Replaced CD Rom Drive. No Work.
Burned another Boot ISO - Ultimate Boot CD. Didn't work.

Tried both InstantCake and Ultimate Boot CD's in my main system and they don't stop at the ISOLINUX 3.11 screen. - They work on it.

Tried a WinXP OEM cd and it gives an error that says 
cdboot cannot boot from cd code 5

Verdict:
Old computer acts like it will boot from a cd, but it won't.

I have four computers here, My main one, which I didn't want to play with the drives and mess it up. The old computer that won't boot from CD, the newer HP, that apparently has a bad Powersuppy, and my Macbook pro.

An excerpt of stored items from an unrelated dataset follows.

-- ==== Sys2Proof/Machine/MemoryOps.lean ====
section
/-!
DEFINITION. LOAD and STORE (44_memory_ops.md R150 to R152).
-/
namespace Sys2Proof.Machine

/-- LOAD: the address is the top of stack as it stands (44_memory_ops.md R150, R152). -/
def execLoad (s : State) : Host.Outcome State Fault Refusal :=
  s.commit do
    let (addr, t) ← s.pop
    let v ← t.memRead addr
    return (t.replace v).setIp s.afterOp

/-- STORE: "address is popped first (topmost), then the value to store" (44_memory_ops.md R151). -/
def execStore (s : State) : Host.Outcome State Fault Refusal :=
  s.commit do
    let ops ← s.pop2
    let t ← ops.rest.memWrite ops.b ops.a
    return t.setIp s.afterOp

end Sys2Proof.Machine
end

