/-- What the spec tells a model to refuse: run() in any status but Ready, reset while Running, another
buffer while Running, sizes outside the bounds of the parameters; inside them construct is served
(46_host_interface.md R167, R168;
93_implementation_defined.md U5, U6, U11: decisions D10, D11, D19, D6, D7; log 13, log 15, log 19). That a
construct also sets the two behavioural parameters is the model's choice, by log 29, and so are that it keeps
the count of draws, by log 4, and that a request is a field which the step clears, by log 2. That the state it
gives is in status Ready with `running` false is the spec's decisions D23 and D9, its emptied log D11. -/
def Obligations.HostRequestsOutsideTheContractAreRefused : Prop :=
  ∀ s : State,
    (s.request = some .run ∧ s.status ≠ .ready → step s = .refused .runNotReady) ∧
    (s.request = some .reset ∧ s.status = .running → step s = .refused .resetWhileRunning) ∧
    (∀ c p, s.request = some (.construct c p) ∧ s.status = .running →
      step s = .refused .constructWhileRunning) ∧
    (∀ c p, s.request = some (.construct c p) ∧ s.status ≠ .running ∧
        ¬(c.stackCap ≤ 2147483647 ∧ c.callCap ≤ 2147483647 ∧ c.memSize ≤ 2147483648 ∧
          p.length ≤ 2147483647) →
      step s = .refused .launchOutOfBounds) ∧
    (∀ c p, s.request = some (.construct c p) ∧ s.status ≠ .running ∧
        c.stackCap ≤ 2147483647 ∧ c.callCap ≤ 2147483647 ∧ c.memSize ≤ 2147483648 ∧
          p.length ≤ 2147483647 →
      step s = .next (State.fresh c p s.draws))

/-- The host reads `S[i]` bottom first for i < sp and `M[a]` for a < MEM_SIZE, in Ready and Halted, and
nothing while Running (46_host_interface.md R170, R171). That a read answers nothing while Running is a choice,
the spec's decision D16 in R171, which log 21 follows: R170 and 70_reset_and_hazards.md R216 give only the
readable states and a duty of the host. -/
def Obligations.IntrospectionReadsStackAndMemory : Prop :=
  ∀ s : State,
    (s.status ≠ .running →
      (∀ (i : Nat) (h : i < s.stack.length), s.readStack i = some s.stack[s.stack.length - 1 - i]) ∧
      (∀ i, s.stack.length ≤ i → s.readStack i = none) ∧
      (∀ a, a < s.cfg.memSize → s.readMemory a = some (s.mem.read a)) ∧
      (∀ a, s.cfg.memSize ≤ a → s.readMemory a = none)) ∧
    (s.status = .running → (∀ i, s.readStack i = none) ∧ ∀ a, s.readMemory a = none)

/-- The port `fault_code` is 0 exactly when the status is not Halted(Fault), and otherwise the number of the
kind: 1 to 9 in the order of the table (60_exceptions.md R181: the spec's decision D12, log 20). -/
def Obligations.FaultCodePortTellsTheKind : Prop :=
  (∀ s : State, s.portFaultCode = 0 ↔ ∀ k, s.status ≠ .halted (.fault k)) ∧
  (∀ (s : State) (k : Fault), s.status = .halted (.fault k) → s.portFaultCode = faultCode k) ∧
  [Fault.stackOverflow, .stackUnderflow, .callStackOverflow, .callStackUnderflow, .divisionByZero,
    .invalidMemoryAddress, .invalidJumpTarget, .unknownOpcode, .outOfBounds].map faultCode =
      [1, 2, 3, 4, 5, 6, 7, 8, 9]

/-! ### The primitives of the controllers, the address decoder -/

/-- push, pop, peek, dup and swap over the cells `S[0 .. sp-1]`, bottom first (10_state.md R18 to R22). -/
def Obligations.OperandStackPrimitives : Prop :=
  ∀ (s : State),
    (∀ v, s.stack.length = s.cfg.stackCap → s.push v = .error .stackOverflow) ∧
    (∀ v, s.stack.length ≠ s.cfg.stackCap →
      ∃ t, s.push v = .ok t ∧ t.stackCells = s.stackCells ++ [v] ∧ t = { s with stack := t.stack }) ∧
    (s.stack.length = 0 →
      s.pop = .error .stackUnderflow ∧ s.peek = .error .stackUnderflow ∧
        s.dup = .error .stackUnderflow) ∧
    (∀ below v, s.stackCells = below ++ [v] →
      (∃ t, s.pop = .ok (v, t) ∧ t.stackCells = below ∧ t = { s with stack := t.stack }) ∧
      s.peek = .ok v ∧
      (s.stack.length = s.cfg.stackCap → s.dup = .error .stackOverflow) ∧
      (s.stack.length ≠ s.cfg.stackCap →
        ∃ t, s.dup = .ok t ∧ t.stackCells = below ++ [v, v] ∧ t = { s with stack := t.stack })) ∧
    (s.stack.length < 2 → s.swap = .error .stackUnderflow) ∧
    (∀ below b a, s.stackCells = below ++ [b, a] →
      ∃ t, s.swap = .ok t ∧ t.stackCells = below ++ [a, b] ∧ t = { s with stack := t.stack })

/-- push_frame and pop_frame over the frames `C[0 .. csp-1]`, bottom first (10_state.md R26, R27). -/
def Obligations.CallStackPrimitives : Prop :=
  ∀ (s : State),
    (∀ f, s.calls.length = s.cfg.callCap → s.pushFrame f = .error .callStackOverflow) ∧
    (∀ f, s.calls.length ≠ s.cfg.callCap →
      ∃ t, s.pushFrame f = .ok t ∧ t.frames = s.frames ++ [f] ∧ t = { s with calls := t.calls }) ∧
    (s.calls.length = 0 → s.popFrame = .error .callStackUnderflow) ∧
    (∀ below f, s.frames = below ++ [f] →
      ∃ t, s.popFrame = .ok (f, t) ∧ t.frames = below ∧ t = { s with calls := t.calls })

/-- The address decoder, MemRead and MemWrite on a canonical memory: an address outside 0 to MEM_SIZE - 1,
read as signed, raises InvalidMemoryAddress; a read gives the cell; a write replaces that cell and no
other (20_memory.md R46, R47, R48). -/
def Obligations.DataMemoryPrimitives : Prop :=
  ∀ (s : State) (a v : Word), s.mem.wf = true →
    (s.addrValid a = true ↔ 0 ≤ a.toInt ∧ a.toInt < s.cfg.memSize) ∧
    (¬(0 ≤ a.toInt ∧ a.toInt < s.cfg.memSize) →
      s.memRead a = .error .invalidMemoryAddress ∧ s.memWrite a v = .error .invalidMemoryAddress) ∧
    (0 ≤ a.toInt ∧ a.toInt < s.cfg.memSize →
      s.memRead a = .ok (s.mem.read a.toInt.toNat) ∧
      ∃ t, s.memWrite a v = .ok t ∧ t = { s with mem := t.mem } ∧ t.mem.read a.toInt.toNat = v ∧
        ∀ b : Nat, (b : Int) ≠ a.toInt → t.mem.read b = s.mem.read b)

/-- `raise K` writes the status and the running flag, and leaves `ip`, the stacks, the memory and the output
as they were (60_exceptions.md R184, R185). What it leaves and that it clears `running` are the spec's
decisions D2 and D9 (log 7, log 12). -/
def Obligations.RaiseRecordsTheFaultAlone : Prop :=
  ∀ (s : State) (k : Fault),
    s.raise k = { s with running := false, status := .halted (.fault k) } ∧
      (s.raise k).outcome = some (.fault k)

/-! ### What each instruction does -/

/-- NOP advances `ip` by 1 and changes nothing else (40_interpreter_loop.md R86). -/
def Obligations.NopOnlyAdvances : Prop :=
  ∀ s : State, exec .nop s = .next { s with ip := s.ip + 1 }

/-- STOP advances `ip` by 1, clears `running` and halts Normal, whatever the stacks hold
(40_interpreter_loop.md R87). -/
def Obligations.StopHaltsNormal : Prop :=
  ∀ s : State, exec .stop s =
    .next { s with ip := s.ip + 1, running := false, status := .halted .normal }

/-- PUSH puts its immediate on top and advances `ip` by 5; on a full stack it raises StackOverflow
(41_stack_ops.md R100). -/
def Obligations.PushPutsTheImmediateOnTop : Prop :=
  ∀ (s : State) (imm : Word),
    (s.stack.length ≠ s.cfg.stackCap →
      exec (.push imm) s = .next { s with stack := imm :: s.stack, ip := s.ip + 5 }) ∧
    (s.stack.length = s.cfg.stackCap → exec (.push imm) s = .next (s.raise .stackOverflow))

/-- POP discards the top of stack (41_stack_ops.md R101). -/
def Obligations.PopDiscardsTheTop : Prop :=
  ∀ (s : State) (v : Word) (rest : List Word), s.stack = v :: rest →
    exec .pop s = .next { s with stack := rest, ip := s.ip + 1 }

/-- DUP puts a copy of the top on top; on a full stack it raises StackOverflow (41_stack_ops.md R102). -/
def Obligations.DupCopiesTheTop : Prop :=
  ∀ (s : State) (v : Word) (rest : List Word), s.stack = v :: rest →
    (s.stack.length ≠ s.cfg.stackCap →
      exec .dup s = .next { s with stack := v :: v :: rest, ip := s.ip + 1 }) ∧
    (s.stack.length = s.cfg.stackCap → exec .dup s = .next (s.raise .stackOverflow))

/-- SWAP exchanges the top two entries (41_stack_ops.md R103). -/
def Obligations.SwapExchangesTheTopTwo : Prop :=
  ∀ (s : State) (a b : Word) (rest : List Word), s.stack = a :: b :: rest →
    exec .swap s = .next { s with stack := b :: a :: rest, ip := s.ip + 1 }

/-- ADD, SUB and MUL, b the top of stack and a under it: the result is the i32 congruent modulo 2^32 to the
exact sum, difference or product; nothing else changes but `ip`, so no overflow is detected, recorded or
signalled (42_alu.md R112). -/
def Obligations.AddSubMulWrapTheExactResult : Prop :=
  ∀ (s : State) (a b : Word) (rest : List Word), s.stack = b :: a :: rest →
    (exec .add s = .next { s with stack := BitVec.ofInt 32 (a.toInt + b.toInt) :: rest, ip := s.ip + 1 }) ∧
    (exec .sub s = .next { s with stack := BitVec.ofInt 32 (a.toInt - b.toInt) :: rest, ip := s.ip + 1 }) ∧
    (exec .mul s = .next { s with stack := BitVec.ofInt 32 (a.toInt * b.toInt) :: rest, ip := s.ip + 1 }) ∧
    (∀ n : Int, (2 : Int) ^ 32 ∣ (BitVec.ofInt 32 n).toInt - n)

/-- DIV: divisor 0 raises DivisionByZero whatever the dividend; min_i32 by -1 gives min_i32 under
`DIV_OVERFLOW = wrap` and the next free value under `fault_free_any`; every other division gives the
quotient truncated toward zero (42_alu.md R117). The overflow clause is the spec's decision D5
(log 10, log 4). -/
def Obligations.DivTruncatesOrRaises : Prop :=
  ∀ (s : State) (a b : Word) (rest : List Word), s.stack = b :: a :: rest →
    (b = 0 → exec .div s = .next (s.raise .divisionByZero)) ∧
    (a = minI32 ∧ b = -1 ∧ s.cfg.divOverflow = .wrap →
      exec .div s = .next { s with stack := minI32 :: rest, ip := s.ip + 1 }) ∧
    (a = minI32 ∧ b = -1 ∧ s.cfg.divOverflow = .faultFreeAny →
      exec .div s = .next
        { s with stack := Config.freeWord s.draws :: rest, ip := s.ip + 1, draws := s.draws + 1 }) ∧
    (b ≠ 0 ∧ ¬(a = minI32 ∧ b = -1) →
      exec .div s = .next
        { s with stack := BitVec.ofInt 32 (Int.tdiv a.toInt b.toInt) :: rest, ip := s.ip + 1 })

/-- JMP moves `ip` to a target in 0 to L and changes nothing else; any other target raises
InvalidJumpTarget (43_control_transfer.md R130, R131).
That any offset in 0 to L is a target, also one inside an instruction, is the spec's decision D14 in
30_encoding.md R65 (log 27). -/
def Obligations.JmpTransfersOrRaises : Prop :=
  ∀ (s : State) (target : Word),
    (0 ≤ target.toInt ∧ target.toInt ≤ s.code.length →
      exec (.jmp target) s = .next { s with ip := target.toInt.toNat }) ∧
    (¬(0 ≤ target.toInt ∧ target.toInt ≤ s.code.length) →
      exec (.jmp target) s = .next (s.raise .invalidJumpTarget))

/-- JZ pops a value and jumps if it is zero; a taken jump to a target outside 0 to L raises
InvalidJumpTarget, an untaken one only under `VALIDATE_UNTAKEN_TARGET` (43_control_transfer.md R132). The
untaken case is the spec's decision D4 (log 9). -/
def Obligations.JzPopsAndJumpsOnZero : Prop :=
  ∀ (s : State) (target v : Word) (rest : List Word), s.stack = v :: rest →
    (v = 0 ∧ 0 ≤ target.toInt ∧ target.toInt ≤ s.code.length →
      exec (.jz target) s = .next { s with stack := rest, ip := target.toInt.toNat }) ∧
    (v ≠ 0 ∧ (s.cfg.validateUntakenTarget = true → 0 ≤ target.toInt ∧ target.toInt ≤ s.code.length) →
      exec (.jz target) s = .next { s with stack := rest, ip := s.ip + 5 }) ∧
    ((v = 0 ∨ s.cfg.validateUntakenTarget = true) ∧
        ¬(0 ≤ target.toInt ∧ target.toInt ≤ s.code.length) →
      exec (.jz target) s = .next (s.raise .invalidJumpTarget))

/-- JNZ pops a value and jumps if it is not zero; its target is checked as JZ's is
(43_control_transfer.md R133). The untaken case is the spec's decision D4 (log 9). -/
def Obligations.JnzPopsAndJumpsOnNonzero : Prop :=
  ∀ (s : State) (target v : Word) (rest : List Word), s.stack = v :: rest →
    (v ≠ 0 ∧ 0 ≤ target.toInt ∧ target.toInt ≤ s.code.length →
      exec (.jnz target) s = .next { s with stack := rest, ip := target.toInt.toNat }) ∧
    (v = 0 ∧ (s.cfg.validateUntakenTarget = true → 0 ≤ target.toInt ∧ target.toInt ≤ s.code.length) →
      exec (.jnz target) s = .next { s with stack := rest, ip := s.ip + 5 }) ∧
    ((v ≠ 0 ∨ s.cfg.validateUntakenTarget = true) ∧
        ¬(0 ≤ target.toInt ∧ target.toInt ≤ s.code.length) →
      exec (.jnz target) s = .next (s.raise .invalidJumpTarget))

Guess I have to use my main computer for this. Not wanting to do that to badly. Will have to look at work for a more recent mobo for this computer, a powersupply for the other one, or just bite the bullet and open up my main rig which has 6 drives and will be a pain to get the bios straightend back out.

Kirk


----------



## IminMs (Sep 10, 2006)

Try the cd set as primary master and the new drive as primary slave.
Been awhile since i used instantcake.


----------



## rbtravis (Aug 9, 2005)

Burn the CD at a slower rate. If CD is rated at 24x burn it at 12x. Slower rate sometimes makes a more accurate burn.


----------



## JamieP (Aug 3, 2004)

It's also possible you have an older BIOS that can't deal with the "no emulation mode" CD boot used by ISOLINUX:


> ...Unfortunately, in what seems to be par for the course when dealing with contemporary BIOSes, there are still a fair number of (mostly older) systems on which ISOLINUX simply will not work. On those systems, you may want to try Smart BootManager, a boot floppy which contains a standalone El Torito stack.


from link.


----------



## kirkdickinson (Jun 22, 2003)

rbtravis said:


> Burn the CD at a slower rate. If CD is rated at 24x burn it at 12x. Slower rate sometimes makes a more accurate burn.


No Joy. Burnt CD at 1x

Kirk


----------



## kirkdickinson (Jun 22, 2003)

IminMs said:


> Try the cd set as primary master and the new drive as primary slave.
> Been awhile since i used instantcake.


I tried swaping the cd to different positions on the IDE and none of them would boot. I think BIOS is just too old. Need to use a newer system.

Thanks for trying to get me rolling on this.

Kirk


----------